The Problem
Let $X_1, \dots, X_n \sim U(\theta, 5)$ where $0 < \theta < 5$ with pdf
$$ f(x;\theta) = \dfrac{1}{5-\theta} \quad \theta < x < 5 $$
Find the generalized likelihood ratio test for testing $H_0 : \theta = 4$ vs. $H_1 : \theta > 4$. Determine the critical region if $\alpha = 0.05$.
My attempt
For my own understanding, another way to write the pdf is $\frac{1}{5-\theta}\cdot I(x\in(\theta, 5))$. Since we're dealing with the GLRT, we need to first find the test statistic of the following form:
$$ \lambda(x) = \dfrac{\sup_{H_0} L(\theta | x)}{\sup_{H_0 \cup H_1} L(\theta | x)} $$
To find the supremums, we find the MLE of $f$ for both the restricted $H_0$ and unrestricted $H_0 \cup H_1$. The likelihood is
$$ L(\theta | x) = \dfrac{1}{(5-\theta)^n}\cdot I(x_i\in(\theta, 5)) $$
Restricted: We are effectively given the cut off for $\theta$ so our MLE is just $\frac{1}{(5-4)^n} = 1$ for $x_i\in (4,5)$. Maybe I am misunderstanding something here, but I don't think we need to worry about the $x_i$'s.
Unrestricted: This is where I get confused... We can take the log-likelihood and get the MLE for $\theta$ but it is unnecessary since we can directly see that the likelihood will be maximized when $\hat{\theta} = 5$ (I think approaches it is more accurate).
My issue
I know that the numerator of my test statistic $\lambda(x)$ is 1. I am unsure of what the denominator should be.

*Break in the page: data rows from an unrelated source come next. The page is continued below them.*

-- ==== Sys2Proof/Tests/Slice0.lean ====
section
/-! SUPPORT. Tests: ill-formed instructions that WellFormed refuses, words written out bit by bit from the encodings of the spec, worked
examples of the spec, and for each statement of Certificates/Slice0/Obligations.lean a state that meets the hypotheses of each of its
clauses. -/

namespace Sys2Proof.Tests

open Sys2Proof Sys2Proof.Machine

set_option Elab.async false

/-! ## WellFormed refuses -/

/-- R118: a count of 0 in the immediate form. -/
theorem test_wf_radvc_zero : (Instr.radvcImm 3 0).wf = false := by decide
/-- R116: field 6 is unassigned. -/
theorem test_wf_rdwid_six : (Instr.rdwid 4 6).wf = false := by decide
/-- R106: a body of no bundle. -/
theorem test_wf_loop_empty : (Instr.loop 2 0 0).wf = false := by decide
/-- R189: a rotation by 96. -/
theorem test_wf_mrot_96 : (Instr.mrot ⟨0, false⟩ 96).wf = false := by decide
/-- R182 and R68: row 96 of a B latch. -/
theorem test_wf_mshift_row : (Instr.mshift ⟨0, false⟩ 0 96).wf = false := by decide
/-- R68: a vector register of 96. -/
theorem test_wf_vreg : (Instr.vmov ⟨0, .one, false⟩ .f32 96 0).wf = false := by decide
/-- R136: an integer type of a floating-point instruction. -/
theorem test_wf_vadd_int : (Instr.vadd ⟨0, .one, false⟩ .i32 1 2 3).wf = false := by decide
/-- R140: a floating-point type of an integer instruction. -/
theorem test_wf_viadd_float : (Instr.viadd ⟨0, .one, false⟩ .f32 1 2 3).wf = false := by decide
/-- A group of four that ends beyond the last register. -/
theorem test_wf_group_end : (Instr.vmov ⟨0, .four, false⟩ .f32 93 0).wf = false := by decide
/-- R110: LBRK with U and a register. -/
theorem test_wf_lbrk : (Instr.lbrk 3 true).wf = false := by decide
/-- R78: a run of three beyond s63. -/
theorem test_wf_run : (Instr.cpy 0 1 62 2).wf = false := by decide
/-- R128: a ratio of 8. -/
theorem test_wf_vcvt_ratio : (Instr.vcvt ⟨0, .one, false⟩ .rne .f64 .e4m3 0 0).wf = false := by decide
/-- R146: the same type twice. -/
theorem test_wf_vcvt_same : (Instr.vcvt ⟨0, .one, false⟩ .rne .f32 .f32 0 0).wf = false := by decide
/-- R66: HC on an instruction that reads no third operand. -/
theorem test_wf_hc : (Instr.viadd ⟨0, .one, true⟩ .i32 1 2 3).wf = false := by decide
/-- R170: a modular instruction on a group of four. -/
theorem test_wf_modular_group : (Instr.vmodmul ⟨0, .four, false⟩ 0 4 8 0).wf = false := by decide
/-- R171: a stage of the butterfly beyond the group. -/
theorem test_wf_vbfly_stage : (Instr.vbfly ⟨0, .one, false⟩ 0 3 0 6).wf = false := by decide
/-- R174: a code between the two ranges. -/
theorem test_wf_vpermb_code : (Instr.vpermb ⟨0, .two, false⟩ 12 0 7).wf = false := by decide
/-- R160: a 64-bit type without a group of two. -/
theorem test_wf_vldx_group : (Instr.vldx ⟨0, .one, false⟩ .lin .i64 0 1 2).wf = false := by decide
/-- R73: no slots needed. -/
theorem test_wf_vldr_need : (Instr.vldr ⟨0, .one, false⟩ .lin 0 1 0 0).wf = false := by decide
/-- R70: an unordered condition on integers. -/
theorem test_wf_vcmp_un : (Instr.vcmp ⟨0, .one, false⟩ .un .i32 1 2 3).wf = false := by decide
/-- R130: more elements than a predicate has bits. -/
theorem test_wf_vcmp_wide : (Instr.vcmp ⟨0, .four, false⟩ .eq .i8 1 4 8).wf = false := by decide
/-- R141: 64-bit sources of a widening product. -/
theorem test_wf_vmulw : (Instr.vmulw ⟨0, .one, false⟩ .i64 0 2 3).wf = false := by decide
/-- R147: a source no wider than a byte. -/
theorem test_wf_vpack : (Instr.vpack ⟨0, .one, false⟩ .n8 0 2 3).wf = false := by decide
/-- R154: a broadcast into a group. -/
theorem test_wf_vbcst : (Instr.vbcst ⟨0, .two, false⟩ .i32 0 1).wf = false := by decide
/-- R166: VMSETM of a group. -/
theorem test_wf_vmsetm : (Instr.vmsetm ⟨0, .two, false⟩ 0 0).wf = false := by decide
/-- R184: KR of 0 and of 97. -/
theorem test_wf_mcfg : (Instr.mcfg ⟨0, false⟩ 0 1).wf = false ∧ (Instr.mcfg ⟨0, false⟩ 97 1).wf = false := by decide
/-- R76: K set where no queue is pushed from. -/
theorem test_wf_mpush : (Instr.mpush ⟨0, false⟩ 2 0 false true).wf = false := by decide
/-- R195: a type that MDRAIN does not write. -/
theorem test_wf_mdrain : (Instr.mdrain ⟨0, false⟩ .i64 false 4 0).wf = false := by decide
/-- R76: MDRAINQ writes no MXFP8. -/
theorem test_wf_mdrainq : (Instr.mdrainq ⟨0, false⟩ .mxE4m3 false 4 0).wf = false := by decide
/-- R78: an arrival below 16. -/
theorem test_wf_arrival : (Instr.tld 0 .one 8 3 15).wf = false := by decide
/-- R78: AQ without a destination. -/
theorem test_wf_atadd_aq : (Instr.atadd 0 .n64 0 4 5 1).wf = false := by decide
/-- R209: fadd on an integer. -/
theorem test_wf_fadd : (Instr.atfadd 0 .n32 9 4 5 1).wf = false ∧ (Instr.red 0 .fadd .n32 4 5).wf = false ∧
    (Instr.ratm 0 .fadd .n64 1 4 8).wf = false := by decide
/-- R31: 0x005 is unassigned, 0x000 is read only. -/
theorem test_wf_system_register : (Instr.rdsr 4 0x005).wf = false ∧ (Instr.wrsr 0x000 4).wf = false := by decide
/-- R118: the register form with s0. -/
theorem test_wf_radvc_s0 : (Instr.radvcReg 3 0).wf = false := by decide
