-- ==== Sys2Proof/Syntax.lean ====
section
/-! DEFINITION. The commands of the block: one constructor per row of spec/opcode_table.json, in the table's order. The table gives
no operands; each constructor carries what the rule named in its docstring needs to know from outside. -/

namespace Sys2Proof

Your restricted likelihood is generally correct, but we need to keep track of the indicators--that's why you rewrote the density that way to begin with.
The likelihood function given the sample $\boldsymbol x = (x_1, \ldots, x_n)$ is $$\mathcal L(\theta \mid \boldsymbol x) =\frac{1}{(5-\theta)^n} \prod_{i=1}^n \mathbb 1(\theta < x_i < 5) = (5-\theta)^{-n} \mathbb 1(\theta < x_{(1)} \le x_{(n)} < 5),$$ where we have used the order statistics $x_{(1)} = \min_i x_i$ and $x_{(n)} = \max_i x_i$ for convenience. This also implies that $x_{(1)}$ is a sufficient statistic.
Then the restricted likelihood under $H_0$ is
$$\mathcal L(\theta \mid \boldsymbol x, H_0) = \mathcal L(4 \mid \boldsymbol x) = \mathbb 1(4 < x_{(1)} \le x_{(n)} < 5).$$ It is, strictly speaking, not identically $1$, because we must also have a sample whose observations must lie in the interval $(4, 5)$.
The unrestricted likelihood under the union of hypotheses $H_0 \cup H_1$ is
$$\begin{align} \mathcal L(\theta \mid \boldsymbol x, H_0 \cup H_1) &= \mathcal L(\theta \mid \boldsymbol x) \mathbb 1 (4 \le \theta < 5) \\ &= (5-\theta)^{-n} \mathbb 1(4 \le \theta < x_{(1)} \le x_{(n)} < 5). \end{align}$$ Now we maximize this likelihood by noting that $4 \le \theta < x_{(1)}$ is the relevant restriction. Since $(5-\theta)^{-n}$ is a monotonically increasing function of $\theta$ on the interval $(-\infty, 5)$, it now becomes apparent that $$\sup_{H_0 \cup H_1} \mathcal L(\theta \mid \boldsymbol x) = \begin{cases} (5-x_{(1)})^{-n}, & 4 < x_{(1)} < 5 \\ 0, & \text{otherwise} \end{cases}$$ and this in fact makes intuitive sense: since $x_{(1)}$ represents in a fashion an upper bound on what value $\theta$ is permitted to take, we expect that the likelihood under $H_0 \cup H_1$ would have a supremum that is a function of $x_{(1)}$. Hence
$$\lambda(\boldsymbol x) = \lambda(x_{(1)}) = (5 - x_{(1)})^n, \quad 4 < x_{(1)} < 5.$$ The test statistic is not defined if $x_{(1)} \le 4$ because we cannot observe such a sample under the condition $\theta \ge 4$.
I leave it to you to compute the critical region for such a test.